Gather all lines with "reason" from the records.

** Opening Data extracts block **

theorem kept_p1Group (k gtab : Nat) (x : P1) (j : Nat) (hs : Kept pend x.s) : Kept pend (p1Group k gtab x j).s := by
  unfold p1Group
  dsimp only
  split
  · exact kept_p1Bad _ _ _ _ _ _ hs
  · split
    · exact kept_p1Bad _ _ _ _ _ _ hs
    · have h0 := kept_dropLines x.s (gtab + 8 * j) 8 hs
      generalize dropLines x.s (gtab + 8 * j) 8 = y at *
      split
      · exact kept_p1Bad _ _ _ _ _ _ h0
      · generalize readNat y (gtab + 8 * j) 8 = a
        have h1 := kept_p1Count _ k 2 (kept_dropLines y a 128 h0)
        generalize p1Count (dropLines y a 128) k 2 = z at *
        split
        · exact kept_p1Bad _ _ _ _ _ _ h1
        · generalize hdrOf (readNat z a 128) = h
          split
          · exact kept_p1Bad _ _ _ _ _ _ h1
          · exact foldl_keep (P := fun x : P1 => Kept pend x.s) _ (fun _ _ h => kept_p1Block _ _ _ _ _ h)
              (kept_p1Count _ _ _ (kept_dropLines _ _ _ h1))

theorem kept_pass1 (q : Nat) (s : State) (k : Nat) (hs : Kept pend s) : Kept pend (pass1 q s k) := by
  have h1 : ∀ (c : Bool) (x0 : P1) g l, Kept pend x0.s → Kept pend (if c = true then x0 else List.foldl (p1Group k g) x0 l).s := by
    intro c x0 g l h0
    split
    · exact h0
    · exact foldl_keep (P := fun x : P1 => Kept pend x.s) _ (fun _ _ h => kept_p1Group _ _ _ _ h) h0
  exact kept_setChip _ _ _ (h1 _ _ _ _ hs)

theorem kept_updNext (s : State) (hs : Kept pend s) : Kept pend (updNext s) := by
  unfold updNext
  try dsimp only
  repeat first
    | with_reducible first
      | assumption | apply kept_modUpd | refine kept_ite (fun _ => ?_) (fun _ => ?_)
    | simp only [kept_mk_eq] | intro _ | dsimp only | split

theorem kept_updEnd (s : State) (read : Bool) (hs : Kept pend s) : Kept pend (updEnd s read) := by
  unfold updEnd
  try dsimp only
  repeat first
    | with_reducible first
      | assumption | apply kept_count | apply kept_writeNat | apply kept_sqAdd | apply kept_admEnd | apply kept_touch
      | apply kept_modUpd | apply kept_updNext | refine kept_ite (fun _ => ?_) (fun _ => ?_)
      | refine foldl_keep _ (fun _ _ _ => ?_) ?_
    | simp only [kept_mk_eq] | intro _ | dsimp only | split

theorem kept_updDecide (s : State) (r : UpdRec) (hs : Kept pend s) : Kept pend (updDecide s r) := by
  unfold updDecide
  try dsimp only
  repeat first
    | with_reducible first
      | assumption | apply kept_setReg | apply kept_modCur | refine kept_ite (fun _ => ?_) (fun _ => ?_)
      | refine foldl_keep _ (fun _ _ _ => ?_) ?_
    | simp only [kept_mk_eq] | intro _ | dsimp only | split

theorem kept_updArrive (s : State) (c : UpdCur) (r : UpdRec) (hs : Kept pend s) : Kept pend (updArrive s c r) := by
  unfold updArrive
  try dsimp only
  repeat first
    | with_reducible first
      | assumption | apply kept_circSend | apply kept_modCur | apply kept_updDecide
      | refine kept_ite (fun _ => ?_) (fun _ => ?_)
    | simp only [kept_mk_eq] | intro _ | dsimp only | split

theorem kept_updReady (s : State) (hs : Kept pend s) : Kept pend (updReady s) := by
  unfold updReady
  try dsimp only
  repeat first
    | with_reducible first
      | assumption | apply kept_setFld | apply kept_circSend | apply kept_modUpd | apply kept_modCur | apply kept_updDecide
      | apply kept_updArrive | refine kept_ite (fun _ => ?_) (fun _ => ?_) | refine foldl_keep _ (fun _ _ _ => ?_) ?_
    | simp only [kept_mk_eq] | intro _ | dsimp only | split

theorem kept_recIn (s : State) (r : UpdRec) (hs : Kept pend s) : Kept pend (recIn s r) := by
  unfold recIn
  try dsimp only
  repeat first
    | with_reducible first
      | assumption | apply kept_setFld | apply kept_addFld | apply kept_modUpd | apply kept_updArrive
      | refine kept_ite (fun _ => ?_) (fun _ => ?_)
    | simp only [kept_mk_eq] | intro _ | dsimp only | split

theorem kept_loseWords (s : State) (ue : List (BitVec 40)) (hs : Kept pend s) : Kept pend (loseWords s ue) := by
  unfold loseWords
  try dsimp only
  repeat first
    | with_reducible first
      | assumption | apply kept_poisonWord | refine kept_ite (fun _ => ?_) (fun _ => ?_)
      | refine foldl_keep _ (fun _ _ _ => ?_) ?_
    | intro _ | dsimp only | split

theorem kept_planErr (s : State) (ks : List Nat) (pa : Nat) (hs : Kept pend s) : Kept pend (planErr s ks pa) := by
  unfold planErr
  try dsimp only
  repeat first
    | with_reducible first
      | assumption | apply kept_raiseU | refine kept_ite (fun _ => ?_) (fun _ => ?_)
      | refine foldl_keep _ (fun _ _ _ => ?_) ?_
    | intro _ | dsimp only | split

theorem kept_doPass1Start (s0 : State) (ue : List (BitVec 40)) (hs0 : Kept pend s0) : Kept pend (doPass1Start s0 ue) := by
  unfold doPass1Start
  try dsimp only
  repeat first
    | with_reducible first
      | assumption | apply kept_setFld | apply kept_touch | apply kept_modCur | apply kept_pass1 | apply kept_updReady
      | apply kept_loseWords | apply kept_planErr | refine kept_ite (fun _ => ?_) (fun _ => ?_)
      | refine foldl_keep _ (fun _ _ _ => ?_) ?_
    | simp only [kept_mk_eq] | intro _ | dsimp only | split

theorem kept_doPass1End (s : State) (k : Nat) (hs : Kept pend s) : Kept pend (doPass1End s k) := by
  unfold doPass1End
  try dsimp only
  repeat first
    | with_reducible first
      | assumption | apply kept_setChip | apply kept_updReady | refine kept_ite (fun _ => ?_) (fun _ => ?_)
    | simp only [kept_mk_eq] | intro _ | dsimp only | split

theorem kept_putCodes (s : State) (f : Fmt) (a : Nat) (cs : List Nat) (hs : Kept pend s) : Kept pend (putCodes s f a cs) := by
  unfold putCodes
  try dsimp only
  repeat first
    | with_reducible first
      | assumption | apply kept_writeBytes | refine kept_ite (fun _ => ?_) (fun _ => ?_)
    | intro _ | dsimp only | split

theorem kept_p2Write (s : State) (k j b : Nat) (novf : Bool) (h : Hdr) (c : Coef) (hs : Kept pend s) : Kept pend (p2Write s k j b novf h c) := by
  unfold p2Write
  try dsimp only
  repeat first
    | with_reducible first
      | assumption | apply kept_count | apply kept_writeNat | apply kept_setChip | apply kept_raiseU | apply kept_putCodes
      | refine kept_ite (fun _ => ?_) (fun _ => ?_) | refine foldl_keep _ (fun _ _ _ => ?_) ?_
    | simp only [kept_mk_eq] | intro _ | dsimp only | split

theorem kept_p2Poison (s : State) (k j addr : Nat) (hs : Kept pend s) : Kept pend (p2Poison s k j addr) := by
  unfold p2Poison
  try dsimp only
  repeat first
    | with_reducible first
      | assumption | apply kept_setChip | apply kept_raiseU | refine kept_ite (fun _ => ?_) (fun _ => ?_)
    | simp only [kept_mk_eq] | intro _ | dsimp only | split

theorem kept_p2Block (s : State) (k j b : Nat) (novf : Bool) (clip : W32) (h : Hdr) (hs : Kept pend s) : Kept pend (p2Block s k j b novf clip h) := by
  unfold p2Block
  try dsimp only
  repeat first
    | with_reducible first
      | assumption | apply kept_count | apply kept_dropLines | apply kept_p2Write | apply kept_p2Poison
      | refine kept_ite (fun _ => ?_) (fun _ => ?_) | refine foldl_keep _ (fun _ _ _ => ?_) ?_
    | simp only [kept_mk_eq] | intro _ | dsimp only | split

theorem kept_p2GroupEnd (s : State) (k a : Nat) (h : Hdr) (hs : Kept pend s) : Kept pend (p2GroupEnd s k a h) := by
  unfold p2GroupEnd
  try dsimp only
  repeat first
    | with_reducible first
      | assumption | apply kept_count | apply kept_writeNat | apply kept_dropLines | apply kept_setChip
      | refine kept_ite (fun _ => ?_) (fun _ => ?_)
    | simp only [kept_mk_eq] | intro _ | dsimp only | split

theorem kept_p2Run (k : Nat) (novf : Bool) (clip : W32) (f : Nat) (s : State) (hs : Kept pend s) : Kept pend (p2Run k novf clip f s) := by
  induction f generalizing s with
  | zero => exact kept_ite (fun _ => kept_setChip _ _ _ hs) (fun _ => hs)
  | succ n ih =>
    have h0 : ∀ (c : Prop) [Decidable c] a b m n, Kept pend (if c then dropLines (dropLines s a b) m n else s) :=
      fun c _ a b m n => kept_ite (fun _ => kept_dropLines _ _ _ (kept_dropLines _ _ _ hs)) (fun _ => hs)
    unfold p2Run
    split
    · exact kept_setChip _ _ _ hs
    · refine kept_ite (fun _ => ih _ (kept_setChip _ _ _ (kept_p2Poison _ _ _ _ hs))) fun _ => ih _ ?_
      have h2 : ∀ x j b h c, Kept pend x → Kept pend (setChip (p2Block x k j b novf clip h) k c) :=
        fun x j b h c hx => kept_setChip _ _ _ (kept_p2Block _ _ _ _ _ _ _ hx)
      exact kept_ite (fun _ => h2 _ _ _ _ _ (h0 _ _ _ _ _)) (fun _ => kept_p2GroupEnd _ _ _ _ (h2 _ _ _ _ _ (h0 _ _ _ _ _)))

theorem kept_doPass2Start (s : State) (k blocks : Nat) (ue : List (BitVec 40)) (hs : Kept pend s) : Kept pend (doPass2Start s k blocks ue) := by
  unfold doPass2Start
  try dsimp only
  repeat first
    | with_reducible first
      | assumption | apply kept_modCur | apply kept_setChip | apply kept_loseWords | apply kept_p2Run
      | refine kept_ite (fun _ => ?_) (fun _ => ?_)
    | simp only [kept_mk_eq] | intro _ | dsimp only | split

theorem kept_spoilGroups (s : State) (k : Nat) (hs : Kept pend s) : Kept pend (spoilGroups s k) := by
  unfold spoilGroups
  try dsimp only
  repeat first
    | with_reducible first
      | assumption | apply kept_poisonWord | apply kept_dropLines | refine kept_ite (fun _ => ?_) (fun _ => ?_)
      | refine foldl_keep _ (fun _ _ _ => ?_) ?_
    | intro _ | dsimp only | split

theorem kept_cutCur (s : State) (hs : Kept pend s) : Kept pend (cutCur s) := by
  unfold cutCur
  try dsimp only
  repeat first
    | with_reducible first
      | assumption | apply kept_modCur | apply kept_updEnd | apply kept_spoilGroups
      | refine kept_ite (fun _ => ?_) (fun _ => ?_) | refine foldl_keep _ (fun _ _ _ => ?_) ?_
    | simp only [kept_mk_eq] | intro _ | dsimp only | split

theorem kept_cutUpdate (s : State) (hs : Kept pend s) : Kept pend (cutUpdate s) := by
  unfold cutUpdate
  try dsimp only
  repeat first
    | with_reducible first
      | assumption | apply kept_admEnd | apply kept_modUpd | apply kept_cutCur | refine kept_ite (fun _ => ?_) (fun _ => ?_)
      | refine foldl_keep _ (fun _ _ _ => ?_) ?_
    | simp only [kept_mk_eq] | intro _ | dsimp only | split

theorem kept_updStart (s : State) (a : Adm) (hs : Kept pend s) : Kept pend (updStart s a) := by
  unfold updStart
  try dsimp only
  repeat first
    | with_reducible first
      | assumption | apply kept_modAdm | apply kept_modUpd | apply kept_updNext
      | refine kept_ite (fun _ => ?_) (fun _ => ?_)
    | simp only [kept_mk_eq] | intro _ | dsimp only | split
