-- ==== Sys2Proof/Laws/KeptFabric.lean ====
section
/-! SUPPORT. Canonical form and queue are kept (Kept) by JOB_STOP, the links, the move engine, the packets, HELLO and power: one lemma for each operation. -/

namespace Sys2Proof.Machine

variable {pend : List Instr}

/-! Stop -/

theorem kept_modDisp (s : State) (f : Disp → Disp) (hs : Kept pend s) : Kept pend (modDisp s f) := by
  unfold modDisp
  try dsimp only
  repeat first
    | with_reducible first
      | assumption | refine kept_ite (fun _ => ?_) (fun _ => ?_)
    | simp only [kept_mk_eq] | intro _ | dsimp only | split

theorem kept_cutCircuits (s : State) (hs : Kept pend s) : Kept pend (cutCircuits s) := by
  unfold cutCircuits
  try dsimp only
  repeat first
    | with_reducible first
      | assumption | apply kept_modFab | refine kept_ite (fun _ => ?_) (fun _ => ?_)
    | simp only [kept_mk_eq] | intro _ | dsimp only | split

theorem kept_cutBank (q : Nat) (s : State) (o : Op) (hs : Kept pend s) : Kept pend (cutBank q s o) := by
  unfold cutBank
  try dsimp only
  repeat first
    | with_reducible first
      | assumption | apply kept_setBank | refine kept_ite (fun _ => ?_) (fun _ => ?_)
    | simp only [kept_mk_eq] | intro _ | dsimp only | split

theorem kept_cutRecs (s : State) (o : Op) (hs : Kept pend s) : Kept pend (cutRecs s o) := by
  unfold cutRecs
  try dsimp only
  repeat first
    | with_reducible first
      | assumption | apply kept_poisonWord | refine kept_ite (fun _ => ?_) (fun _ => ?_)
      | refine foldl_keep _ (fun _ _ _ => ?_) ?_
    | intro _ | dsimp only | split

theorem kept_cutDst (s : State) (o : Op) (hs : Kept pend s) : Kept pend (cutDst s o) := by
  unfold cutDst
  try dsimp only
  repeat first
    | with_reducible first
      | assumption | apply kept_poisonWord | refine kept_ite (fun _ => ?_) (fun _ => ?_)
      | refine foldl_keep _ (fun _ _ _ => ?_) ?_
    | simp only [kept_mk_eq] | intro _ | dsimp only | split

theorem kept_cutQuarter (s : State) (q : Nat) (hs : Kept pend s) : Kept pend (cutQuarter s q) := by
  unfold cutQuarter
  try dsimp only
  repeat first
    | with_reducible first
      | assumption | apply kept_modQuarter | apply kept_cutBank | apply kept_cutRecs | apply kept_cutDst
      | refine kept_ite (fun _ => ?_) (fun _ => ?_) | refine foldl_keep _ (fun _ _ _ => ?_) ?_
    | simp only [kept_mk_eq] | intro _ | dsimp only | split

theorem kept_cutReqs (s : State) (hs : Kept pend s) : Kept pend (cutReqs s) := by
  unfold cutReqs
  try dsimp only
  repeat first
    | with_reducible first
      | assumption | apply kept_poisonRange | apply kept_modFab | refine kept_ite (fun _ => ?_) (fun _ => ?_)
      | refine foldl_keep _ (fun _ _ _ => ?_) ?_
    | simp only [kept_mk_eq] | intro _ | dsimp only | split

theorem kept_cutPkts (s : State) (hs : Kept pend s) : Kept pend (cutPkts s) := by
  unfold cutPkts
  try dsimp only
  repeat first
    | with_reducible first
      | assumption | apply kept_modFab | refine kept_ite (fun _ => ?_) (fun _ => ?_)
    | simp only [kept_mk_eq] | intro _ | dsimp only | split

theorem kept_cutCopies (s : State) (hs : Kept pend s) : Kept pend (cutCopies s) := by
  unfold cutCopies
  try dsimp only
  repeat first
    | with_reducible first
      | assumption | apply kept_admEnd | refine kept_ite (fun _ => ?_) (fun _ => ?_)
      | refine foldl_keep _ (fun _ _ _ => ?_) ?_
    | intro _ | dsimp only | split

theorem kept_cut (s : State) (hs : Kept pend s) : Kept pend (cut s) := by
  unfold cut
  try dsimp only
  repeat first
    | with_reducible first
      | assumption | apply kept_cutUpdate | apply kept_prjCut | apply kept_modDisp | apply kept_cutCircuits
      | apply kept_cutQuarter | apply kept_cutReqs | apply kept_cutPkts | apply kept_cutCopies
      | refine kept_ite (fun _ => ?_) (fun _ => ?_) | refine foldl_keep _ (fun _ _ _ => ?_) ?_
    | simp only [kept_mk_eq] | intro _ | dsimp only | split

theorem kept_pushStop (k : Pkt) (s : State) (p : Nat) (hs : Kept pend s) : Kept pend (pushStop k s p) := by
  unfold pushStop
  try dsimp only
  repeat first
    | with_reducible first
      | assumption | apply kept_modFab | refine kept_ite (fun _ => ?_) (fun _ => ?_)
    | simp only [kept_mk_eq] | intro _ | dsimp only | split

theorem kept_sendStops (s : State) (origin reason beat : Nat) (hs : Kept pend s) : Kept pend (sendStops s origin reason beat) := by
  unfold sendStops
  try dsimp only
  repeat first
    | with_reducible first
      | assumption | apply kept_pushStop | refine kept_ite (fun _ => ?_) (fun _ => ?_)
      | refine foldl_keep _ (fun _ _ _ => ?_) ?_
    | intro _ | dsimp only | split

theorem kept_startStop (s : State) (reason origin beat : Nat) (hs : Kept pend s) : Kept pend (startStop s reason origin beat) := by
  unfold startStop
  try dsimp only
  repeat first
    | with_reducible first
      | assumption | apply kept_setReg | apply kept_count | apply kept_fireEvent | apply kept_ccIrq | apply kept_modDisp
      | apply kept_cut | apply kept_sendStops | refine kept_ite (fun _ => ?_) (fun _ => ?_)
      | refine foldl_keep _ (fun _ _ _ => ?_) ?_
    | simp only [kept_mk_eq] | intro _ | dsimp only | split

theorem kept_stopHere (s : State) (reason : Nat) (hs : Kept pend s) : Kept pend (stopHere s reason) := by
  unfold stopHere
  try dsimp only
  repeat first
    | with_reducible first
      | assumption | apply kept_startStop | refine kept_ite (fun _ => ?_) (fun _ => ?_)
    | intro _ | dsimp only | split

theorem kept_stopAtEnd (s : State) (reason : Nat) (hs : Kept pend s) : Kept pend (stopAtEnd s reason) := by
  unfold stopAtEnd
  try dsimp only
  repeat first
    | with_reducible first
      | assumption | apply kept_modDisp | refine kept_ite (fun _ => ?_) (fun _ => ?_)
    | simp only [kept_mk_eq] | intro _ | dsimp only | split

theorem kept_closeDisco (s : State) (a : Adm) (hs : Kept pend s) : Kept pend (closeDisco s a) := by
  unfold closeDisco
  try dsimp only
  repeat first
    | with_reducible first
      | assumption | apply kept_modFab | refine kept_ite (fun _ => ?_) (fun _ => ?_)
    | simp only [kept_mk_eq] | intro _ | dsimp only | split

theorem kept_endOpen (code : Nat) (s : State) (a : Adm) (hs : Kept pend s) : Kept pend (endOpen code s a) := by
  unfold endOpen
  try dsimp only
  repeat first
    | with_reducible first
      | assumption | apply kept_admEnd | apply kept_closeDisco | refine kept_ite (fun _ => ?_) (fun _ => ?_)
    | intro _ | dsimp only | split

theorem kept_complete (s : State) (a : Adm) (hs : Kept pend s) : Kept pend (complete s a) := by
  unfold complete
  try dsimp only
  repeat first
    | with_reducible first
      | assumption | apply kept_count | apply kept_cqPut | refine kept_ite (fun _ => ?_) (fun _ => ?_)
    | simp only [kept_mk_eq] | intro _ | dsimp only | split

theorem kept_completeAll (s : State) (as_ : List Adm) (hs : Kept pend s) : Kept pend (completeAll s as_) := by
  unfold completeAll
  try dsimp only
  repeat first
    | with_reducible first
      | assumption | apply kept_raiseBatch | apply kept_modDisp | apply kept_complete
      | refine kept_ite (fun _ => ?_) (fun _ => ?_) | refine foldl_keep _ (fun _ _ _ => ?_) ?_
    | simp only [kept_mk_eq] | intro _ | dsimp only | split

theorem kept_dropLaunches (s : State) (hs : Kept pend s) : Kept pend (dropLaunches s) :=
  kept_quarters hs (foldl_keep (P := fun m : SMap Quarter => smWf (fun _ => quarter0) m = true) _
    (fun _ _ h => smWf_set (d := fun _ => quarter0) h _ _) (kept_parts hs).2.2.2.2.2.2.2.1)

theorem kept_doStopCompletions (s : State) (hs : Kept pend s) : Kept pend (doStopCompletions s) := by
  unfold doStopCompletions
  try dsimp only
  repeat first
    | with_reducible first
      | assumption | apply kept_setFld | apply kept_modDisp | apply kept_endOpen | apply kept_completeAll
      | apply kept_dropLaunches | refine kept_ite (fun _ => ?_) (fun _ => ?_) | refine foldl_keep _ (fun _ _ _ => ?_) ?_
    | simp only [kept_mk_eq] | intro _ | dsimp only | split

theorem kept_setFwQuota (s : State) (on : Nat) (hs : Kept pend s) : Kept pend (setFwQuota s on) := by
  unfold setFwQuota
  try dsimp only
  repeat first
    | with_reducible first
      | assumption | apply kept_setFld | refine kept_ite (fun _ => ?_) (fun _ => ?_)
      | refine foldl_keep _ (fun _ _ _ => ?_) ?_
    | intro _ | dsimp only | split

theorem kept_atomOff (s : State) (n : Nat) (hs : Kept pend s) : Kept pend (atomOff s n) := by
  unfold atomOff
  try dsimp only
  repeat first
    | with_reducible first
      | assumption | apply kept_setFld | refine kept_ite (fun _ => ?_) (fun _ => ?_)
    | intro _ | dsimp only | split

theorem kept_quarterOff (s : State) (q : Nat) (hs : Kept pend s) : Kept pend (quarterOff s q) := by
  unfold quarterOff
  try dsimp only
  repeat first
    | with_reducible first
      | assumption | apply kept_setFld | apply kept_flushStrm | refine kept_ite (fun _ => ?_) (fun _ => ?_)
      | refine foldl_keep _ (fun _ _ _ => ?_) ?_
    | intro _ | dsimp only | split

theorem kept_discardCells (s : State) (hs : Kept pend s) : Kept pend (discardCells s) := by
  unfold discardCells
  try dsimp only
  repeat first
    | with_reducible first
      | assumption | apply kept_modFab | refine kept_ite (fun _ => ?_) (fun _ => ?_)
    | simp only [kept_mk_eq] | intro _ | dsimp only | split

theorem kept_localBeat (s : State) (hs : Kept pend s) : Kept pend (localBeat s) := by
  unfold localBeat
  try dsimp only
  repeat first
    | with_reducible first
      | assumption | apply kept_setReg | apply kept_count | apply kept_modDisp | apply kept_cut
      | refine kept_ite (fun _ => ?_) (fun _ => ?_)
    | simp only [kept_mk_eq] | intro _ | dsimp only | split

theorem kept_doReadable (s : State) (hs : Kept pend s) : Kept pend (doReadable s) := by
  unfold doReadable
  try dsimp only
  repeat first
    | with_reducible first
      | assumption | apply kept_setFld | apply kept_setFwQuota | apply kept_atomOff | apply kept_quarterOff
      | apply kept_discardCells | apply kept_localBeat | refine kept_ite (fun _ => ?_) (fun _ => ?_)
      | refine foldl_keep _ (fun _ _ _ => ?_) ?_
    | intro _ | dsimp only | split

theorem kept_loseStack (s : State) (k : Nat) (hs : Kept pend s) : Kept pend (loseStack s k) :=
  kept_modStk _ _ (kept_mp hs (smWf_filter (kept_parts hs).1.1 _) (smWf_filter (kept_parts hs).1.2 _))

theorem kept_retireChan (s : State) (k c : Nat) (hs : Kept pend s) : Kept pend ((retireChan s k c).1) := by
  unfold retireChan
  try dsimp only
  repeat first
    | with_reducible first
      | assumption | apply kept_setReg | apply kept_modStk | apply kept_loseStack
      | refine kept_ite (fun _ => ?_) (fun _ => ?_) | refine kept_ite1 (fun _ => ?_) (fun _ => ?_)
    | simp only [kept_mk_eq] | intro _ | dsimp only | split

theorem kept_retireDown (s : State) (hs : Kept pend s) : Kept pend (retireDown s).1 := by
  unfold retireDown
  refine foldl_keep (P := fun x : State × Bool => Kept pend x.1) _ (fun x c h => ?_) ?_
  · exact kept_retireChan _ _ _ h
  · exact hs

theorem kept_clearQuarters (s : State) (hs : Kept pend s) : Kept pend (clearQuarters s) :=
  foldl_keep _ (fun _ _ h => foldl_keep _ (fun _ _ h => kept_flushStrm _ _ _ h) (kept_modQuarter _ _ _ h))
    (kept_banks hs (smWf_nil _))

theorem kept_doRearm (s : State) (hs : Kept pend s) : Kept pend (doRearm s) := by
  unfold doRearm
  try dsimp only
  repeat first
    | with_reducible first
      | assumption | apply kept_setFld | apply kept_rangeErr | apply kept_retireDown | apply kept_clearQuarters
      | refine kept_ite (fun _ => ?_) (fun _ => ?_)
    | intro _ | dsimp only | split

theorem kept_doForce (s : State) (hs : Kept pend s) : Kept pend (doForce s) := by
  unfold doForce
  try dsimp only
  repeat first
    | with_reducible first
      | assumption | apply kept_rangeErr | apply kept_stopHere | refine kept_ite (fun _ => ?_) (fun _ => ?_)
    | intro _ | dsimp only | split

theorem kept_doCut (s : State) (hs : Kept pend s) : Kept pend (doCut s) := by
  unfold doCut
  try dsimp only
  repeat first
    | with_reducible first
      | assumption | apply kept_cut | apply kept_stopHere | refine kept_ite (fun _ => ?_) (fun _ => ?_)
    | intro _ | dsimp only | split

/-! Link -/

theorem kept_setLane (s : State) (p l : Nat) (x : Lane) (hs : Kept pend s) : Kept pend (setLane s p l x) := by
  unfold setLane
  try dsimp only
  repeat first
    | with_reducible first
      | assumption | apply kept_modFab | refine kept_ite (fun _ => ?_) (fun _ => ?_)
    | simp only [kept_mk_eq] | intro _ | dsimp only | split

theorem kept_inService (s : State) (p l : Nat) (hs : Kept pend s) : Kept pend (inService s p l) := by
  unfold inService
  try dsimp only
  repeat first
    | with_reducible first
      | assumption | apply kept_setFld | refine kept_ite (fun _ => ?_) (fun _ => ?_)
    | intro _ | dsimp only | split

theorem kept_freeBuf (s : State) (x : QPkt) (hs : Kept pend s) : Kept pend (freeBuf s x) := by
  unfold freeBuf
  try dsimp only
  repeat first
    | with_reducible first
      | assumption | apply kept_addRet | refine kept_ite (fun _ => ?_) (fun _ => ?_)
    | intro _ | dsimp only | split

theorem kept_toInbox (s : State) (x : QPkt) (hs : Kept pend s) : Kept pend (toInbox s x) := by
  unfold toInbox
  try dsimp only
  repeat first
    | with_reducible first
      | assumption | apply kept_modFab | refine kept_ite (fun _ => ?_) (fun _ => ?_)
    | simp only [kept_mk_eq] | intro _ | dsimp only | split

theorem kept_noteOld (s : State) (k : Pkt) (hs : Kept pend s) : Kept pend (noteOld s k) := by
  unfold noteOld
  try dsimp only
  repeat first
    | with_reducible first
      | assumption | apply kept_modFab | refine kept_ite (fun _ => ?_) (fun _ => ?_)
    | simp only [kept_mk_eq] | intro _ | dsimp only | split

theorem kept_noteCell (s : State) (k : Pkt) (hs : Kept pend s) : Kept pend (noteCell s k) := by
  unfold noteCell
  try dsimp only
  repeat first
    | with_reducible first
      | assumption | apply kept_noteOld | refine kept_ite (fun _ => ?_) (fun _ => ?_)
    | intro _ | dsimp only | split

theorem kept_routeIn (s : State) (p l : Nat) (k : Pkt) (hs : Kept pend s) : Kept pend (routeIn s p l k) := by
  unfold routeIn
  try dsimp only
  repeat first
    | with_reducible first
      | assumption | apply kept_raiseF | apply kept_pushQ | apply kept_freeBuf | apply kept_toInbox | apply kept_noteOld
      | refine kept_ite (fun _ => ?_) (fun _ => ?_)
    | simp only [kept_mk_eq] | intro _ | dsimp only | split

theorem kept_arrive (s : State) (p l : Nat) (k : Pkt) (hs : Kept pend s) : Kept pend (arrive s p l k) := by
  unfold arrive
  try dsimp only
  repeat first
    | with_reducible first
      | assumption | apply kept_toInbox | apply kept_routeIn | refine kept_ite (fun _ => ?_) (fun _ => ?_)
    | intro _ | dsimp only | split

** Closing Data extracts block **

Written response =>
theorem kept_sendStops (s : State) (origin reason beat : Nat) (hs : Kept pend s) : Kept pend (sendStops s origin reason beat) := by
theorem kept_startStop (s : State) (reason origin beat : Nat) (hs : Kept pend s) : Kept pend (startStop s reason origin beat) := by
theorem kept_stopHere (s : State) (reason : Nat) (hs : Kept pend s) : Kept pend (stopHere s reason) := by
theorem kept_stopAtEnd (s : State) (reason : Nat) (hs : Kept pend s) : Kept pend (stopAtEnd s reason) := by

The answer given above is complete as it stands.